Now, as the experiment is completed, we can see, by the 10th step, the loss has reduced to 1.4000 which is significant from the 2.3000 of the first step.

Thus, we have successfully trained our model based on the CIFAR 10 dataset and also learnt to explore the graphical representation of metrics offered by Azure Machine Learning Studio over the training process.

Deleting Resources

Step 15

In order to save ourselves from any charges that may incur, it is essential we stop all our resources once our goal is completed.

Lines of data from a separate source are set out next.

-- ==== Sys2Proof/Machine/Quads.lean ====
section
/-! DEFINITION. The power stage (R130 to R152) and the stepper windings (R153 to R163): configuration commands, the
boundaries of the carrier, samples, trips, force and trip registers, the current ply, choppers, and auxiliary
sensorless commands. -/

namespace Sys2Proof.Machine

def quadIx (q : Byte) : QuadId := Fin.ofNat 12 q.toNat

/-! QUAD_CONFIG (R15, R130, R133, R134). -/

/-- The carrier lock: k × P = j × T for some k and j from 1 to 64 (R15). Periods and T in carrier units. -/
def carrierLocks (period tUnits : Nat) : Bool :=
  (List.range 64).any fun k =>
    decide (((k + 1) * period) % tUnits = 0) && decide (1 ≤ (k + 1) * period / tUnits) && decide ((k + 1) * period / tUnits ≤ 64)

/-- The cycle in carrier units: 250 ns are 3200 of them. -/
def tUnits (s : State) : Nat := s.link.sched.t.toNat * 3200

/-- Does a mix keep every slot and position of a quad that has a strand (R130)? -/
def mixKeeps (s : State) (q : QuadId) (mix : BitVec 2) : Bool :=
  (s.strandsOfQuad q).all fun i =>
    match s.strands[i].cfg.binding with
    | .servo _ k => mixServo mix k
    | .stepper _ p => mixStepper mix p
    | _ => true

/-- The carrier fields of a configuration. -/
def withCarrier (c : QuadCfg) (saw dbl : Bool) (period phase : BitVec 24) : QuadCfg :=
  { c with saw := saw, dbl := dbl, period := period, phase := phase }

/-- The domain time of this cycle's start, in units of 78.125 ps (R9, R257). -/
def domainUnits (s : State) : Int := s.seq.cycle.toNat * tUnits s + s.link.sched.origin.toInt * 64 / 5

/-- Units from a domain time to the next φ + m × P (R134). -/
def toValley (at_ : Int) (c : QuadCfg) : Nat := ((c.phase.toNat - at_) % (max 1 c.period.toNat : Nat)).toNat

/-- A carrier that starts holds its counter at 0 until the first φ + m × P (R134). -/
def startCarrier (at_ : Int) (x : Quad) : Quad := { x with valley := toValley at_ x.cfg, holdTo := toValley at_ x.cfg, cnt := 0, down := false }

/-- QUAD_CONFIG takes effect: mix and run at this cycle start; the carrier too where the counter stood, else at the
next valley or wrap (R134, R151). -/
def applyQuadConfig (q : QuadId) (mix carrier : Byte) (period : Word) (double : Byte) (phase : Word) (s : State) : State :=
  (s.wakeFn (quadFn q)).modQuad q fun x =>
    let sh := { withCarrier x.sh (carrier == 1) (double == 1) (period.truncate 24) 0 with mix := mix.truncate 2, run := true }
    let ph : BitVec 24 := if phase = 0xFFFFFFFF then BitVec.ofNat 24 (defaultPhase q sh) else phase.truncate 24
    let sh := { sh with phase := ph }
    let cfg := { x.cfg with mix := mix.truncate 2, run := true }
    let y := { x with
      sh := sh, carrierSet := true
      cfg := if x.cfg.run then cfg else withCarrier cfg sh.saw sh.dbl sh.period sh.phase }
    if x.cfg.run then y else startCarrier (domainUnits s) y

def checkQuadConfig (q : QuadId) (mix carrier : Byte) (period : Word) (double : Byte) (phase : Word) (s : State) : Half :=
  allowIf (quadStatesOk s q && mixKeeps s q (mix.truncate 2) && carrierLocks period.toNat (tUnits s) &&
    allTimingOk (applyQuadConfig q mix carrier period double phase s))

/-! DEADTIME_SET, SDF_CONFIG, TRIP_CONFIG. -/

def pairArg (p : Byte) : PairId := Fin.ofNat 12 p.toNat

def checkDeadtime (q : QuadId) (p : PairId) (s : State) : Half :=
  allowIf (match s.ownerOf q p with
    | some i => s.strands[i].within cfgStates
    | none => true)

/-- The new dead time waits in the shadow for the next valley or wrap (R24, R134). -/
def applyDeadtime (q : QuadId) (p : PairId) (dead : Half) (s : State) : State :=
  s.modQuad q fun x => { x with sh := { x.sh with dead := x.sh.dead.set p dead } }

def osr3Code (o : Half) : BitVec 3 :=
  match o.toNat with
  | 16 => 0
  | 32 => 1
  | 64 => 2
  | 128 => 3
  | _ => 4

def osr2Code (o : Byte) : BitVec 2 :=
  match o.toNat with
  | 4 => 0
  | 8 => 1
  | 16 => 2
  | _ => 3

/-- The filter fields of a configuration. -/
def withFilter (c : QuadCfg) (fMod : Word) (osr3 : Half) (osr2 : Byte) : QuadCfg :=
  { c with
    div := BitVec.ofNat 7 ((modDiv (fMod.toNat % 2 ^ 26)).getD 8), osr3 := osr3Code osr3, osr2 := osr2Code osr2
    clkEn := true, capDly := BitVec.ofNat 5 (bits fMod.toNat 30 26) }

/-- Time until restarted filters give a valid result: 3 × OSR modulator periods (R141). -/
def settleNs (c : QuadCfg) : Nat := (3 * osr3Of c.osr3 * divOf c.div * 5 + 1) / 2

/-- Do two configurations differ in what restarts the filters (R141)? -/
def filterChanges (a b : QuadCfg) : Bool := decide (divOf a.div ≠ divOf b.div ∨ a.osr3 ≠ b.osr3 ∨ a.osr2 ≠ b.osr2)

def applySdf (q : QuadId) (fMod : Word) (osr3 : Half) (osr2 : Byte) (s : State) : State :=
  s.modQuad q fun x =>
    let cfg := withFilter x.cfg fMod osr3 osr2
    { x with
      cfg := cfg, sh := withFilter x.sh fMod osr3 osr2
      settling := if filterChanges x.cfg cfg then settleNs cfg else x.settling }

def checkSdf (q : QuadId) (fMod : Word) (osr3 : Half) (osr2 : Byte) (s : State) : Half :=
  allowIf (quadStatesOk s q && timingOk (applySdf q fMod osr3 osr2 s) q)

def checkTrip (q : QuadId) (s : State) : Half := allowIf (quadStatesOk s q)

/-- TRIP_CONFIG (R142, R143): an input's limit, or a gate-fault input's enable and level. -/
def tripFields (input : Byte) (limit : Word) (gf : Byte) (c : QuadCfg) : QuadCfg :=
  if input.toNat < 12 then { c with limit := c.limit.set (pairArg input) (limit.truncate 18) }
  else { c with
    gfEnable := setBit c.gfEnable (input.toNat - 16) (gf.getLsbD 0), gfLevel := setBit c.gfLevel (input.toNat - 16) (gf.getLsbD 1) }

/-! The pairs' outputs (R131, R137). -/

/-- What drives a pair at a tick. -/
inductive PairDrive | off | highOn | lowOn | held | carrier | legs
deriving DecidableEq, Repr

/-- Is a pair's owner a stepper position? -/
def ownedByStepper (s : State) (q : QuadId) (p : PairId) : Bool :=
  (s.ownerOf q p).any fun i => isStepper s.strands[i].cfg.binding

/-- The first rank of R137 that applies to a pair; a pair no axis owns, or of a disabled quad, stays low (R3, R131), and
a quad that waits for its valley after a freeze holds every pair off (R138). -/
def pairDrive (s : State) (q : QuadId) (p : PairId) : PairDrive :=
  let x := s.quads[q]
  if !quadEnabled s q || (s.ownerOf q p).isNone then .off
  else if x.trip.getLsbD p.val then .off
  else if !x.gateA || !x.gateB || !x.cfg.run || x.waitValley then .off
  else if ownedByStepper s q p then (if forceOf x p ≠ 0 then .off else if x.frozen then .held else .legs)
  else
    match forceOf x p with
    | 1 => .highOn
    | 2 => .lowOn
    | 3 => .off
    | _ => if x.frozen then .held else .carrier
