-- ==== Sys2Proof/Machine/Safety.lean ====
section
/-! DEFINITION. The safety islands and the stop bath (R291 to R313): evaluation, gate enables, demands, SS1 timers,
discrepancies, pulse checks, faults and safelight, the password and the change log, and the safety commands. -/

namespace Sys2Proof.Machine

def otherIsle : Island → Island
  | .a => .b
  | .b => .a

/-! Functions (R296). -/

/-- The number of channels of a type. -/
def chanCount (type : Nat) : Nat := if type = 0 then 0 else if type = 4 then 4 else 2

/-- The demand level of a channel: high for the NO contact of type 3, low for an NC contact or an output; a contact of
type 4 is in demand in its released state, NC high and NO low. -/
def demandLevel (type c : Nat) : Bool := if type = 3 then c == 1 else if type = 4 then c % 2 == 0 else false

/-- The channels a function uses: those not faulted. -/
def usedChans (type : Nat) (chFault : BitVec 4) : BitVec 4 := BitVec.ofNat 4 (2 ^ chanCount type - 1) &&& ~~~chFault

/-- Is a contact of a two-hand control in its released state: a faulted one counts as the other contact of its button,
which the button then uses alone, and with both faulted as released (R304, R305)? -/
def FnState.contact (f : FnState) (c : Nat) : Bool :=
  let mate := if c % 2 = 0 then c + 1 else c - 1
  if !f.chFault.getLsbD c then f.chDemand.getLsbD c else f.chFault.getLsbD mate || f.chDemand.getLsbD mate

/-- Are all contacts of a two-hand control released, or all actuated? -/
def FnState.allReleased (f : FnState) : Bool := (List.range 4).all f.contact
def FnState.allActuated (f : FnState) : Bool := (List.range 4).all fun c => !f.contact c

/-- Is exactly one button fully actuated? -/
def FnState.oneButton (f : FnState) : Bool :=
  (!f.contact 0 && !f.contact 1) != (!f.contact 2 && !f.contact 3)

/-- Is a used channel in demand? -/
def FnState.anyDemand (type : Nat) (f : FnState) : Bool := f.chDemand &&& usedChans type f.chFault != 0

/-- Do the channels of a pair differ (R297)? -/
def FnState.differs (type : Nat) (f : FnState) : Bool :=
  let pair := fun (c : Nat) => !f.chFault.getLsbD c && !f.chFault.getLsbD (c + 1) && f.chDemand.getLsbD c != f.chDemand.getLsbD (c + 1)
  pair 0 || (type == 4 && pair 2)

/-- Do two views of a function differ in a channel that neither holds for faulted (R301)? -/
def FnState.disagrees (type : Nat) (a b : FnState) : Bool :=
  (a.chDemand ^^^ b.chDemand) &&& usedChans type (a.chFault ||| b.chFault) != 0

/-- A channel changes: the two-hand state and the clearing of a discrepancy go on (R296, R297). -/
def FnState.takeChan (type : Nat) (c : Fin 4) (demand : Bool) (f : FnState) : FnState :=
  let f := { f with chDemand := setBit f.chDemand c.val demand }
  let f := if type = 4 ∧ f.allReleased then { f with released := true, missed := false } else f
  let n := chanCount type
  if !f.discrepancy then f
  else if f.chDemand.toNat % 2 ^ n = 2 ^ n - 1 then { f with clearStep := 1 }
  else if f.chDemand.toNat % 2 ^ n = 0 ∧ f.clearStep = 1 then { f with clearStep := 2 }
  else f

/-- Does evaluation see a demand? A two-hand control is in demand until both buttons come together after a full
release. -/
def FnState.wants (type : Nat) (f : FnState) : Bool :=
  if type = 4 then !f.allActuated || f.missed || (f.demand && !f.released)
  else f.anyDemand type || usedChans type f.chFault == 0

/-! The stop bath (R298, R305). -/

/-- The conditions of an island that concern every quad. -/
def isleLive (s : State) (x : Island) : Bool :=
  let i := s.isle x
  i.eval && i.cfgOk && !i.writing && !i.failed && !i.common && s.saf.confirmed && s.rec_.calValid && !s.rec_.printing &&
    decide (s.pwr.dev ≠ .dormant)

/-- Does an island's evaluation hold its output of a quad high? -/
def genWanted (s : State) (x : Island) (q : QuadId) : Bool :=
  let i := s.isle x
  isleLive s x && quadEnabled s q && s.saf.cfg.quadMask.getLsbD q.val &&
    (List.finRange 4).all (fun (f : Fin 4) =>
      let c := s.saf.cfg.fns[f]
      c.type == 0 || !c.zone.getLsbD q.val || fnEnabled c i.fns[f] || (i.ss1[(Fin.ofNat 5 f.val)]).getLsbD q.val) &&
    (!i.limitOver || i.ss1[(4 : Fin 5)].getLsbD q.val)

/-- The outputs of an island by its own evaluation. -/
def genOf (s : State) (x : Island) : BitVec 12 :=
  (List.finRange 12).foldl (fun (v : BitVec 12) (q : QuadId) => setBit v q.val (genWanted s x q)) 0
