/-- A burst of the own segment that should come, evaluated when the cycle ends (R239): a copy that failed while its
twin was good counts in single_ply of its port; with neither good, missing of both ring ports counts. A wrapped port
expects nothing, and in a chain there is no second copy (R240, R241; log entry 197). -/
def State.countCopies (s : State) (seen : List SeenBurst) (x : SchedSlot) : State :=
  let got := fun (p : Port) => seen.any fun c => c.source == x.device && decide (c.kind = x.kind) && decide (c.port = p) && c.good &&
    (decide (x.kind ≠ .exported) || c.head == ((crossPubs s.link.topo s.link.sched x.device (x.port.getD .t0) true).head?.map (·.endpoint)).getD 0)
  let miss := fun (s : State) (p : Port) => s.modPort p fun q => { q with missing := sat 65535 q.missing }
  let lone := fun (s : State) (p : Port) =>
    if (s.port p).wrapped || !s.link.ring then s else s.modPort p fun q => { q with single := sat 65535 q.single }
  match got .s, got .z with
  | true, true => s
  | true, false => lone s .z
  | false, true => lone s .s
  | false, false => miss (miss s .s) .z

/-- The bursts of the cycle that ends. -/
def State.countBursts (s : State) : State :=
  let l := s.link
  let due := if l.hasSched then
      (l.sched.slots.map (·.2)).filter fun x => x.segment == l.segment.toNat && x.device != l.device && decide (x.kind ≠ .tree)
    else []
  let s := due.foldl (fun s x => s.countCopies l.seen x) s
  s.modLink fun l => { l with seen := [], counted := [], stored := [] }

end Sys2Proof.Machine
end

It is even better to delete the resource group from the Azure Portal which will completely wipe all the resources that were created under the resource group. Here, we can see, the Machine Learning Workspace, Key Vault, Storage Account, Application Insights, Container Registry were all created within the ojash-rg resource. I click on Delete Resource Group and reconfirm with typing the name of the resource group and click on delete to remove the resource group and all its containing resources.

Conclusion

Thus, in this article, we learned about Training a Model in Notebook in Azure Machine Learning Studio. This article was a follow-up on the Azure Machine Learning Series where we learned from creating the Azure Machine Learning Workspace and now, we’ve come so far to even train the machine learning models. In this article, we also explored of the various features available in Notebook from creating control scripts to visualizing the process of Machine Learning Model training in real time with representation of loss values over different steps. We have now learned to train machine learning model in Notebook within the Azure Machine Learning Studio.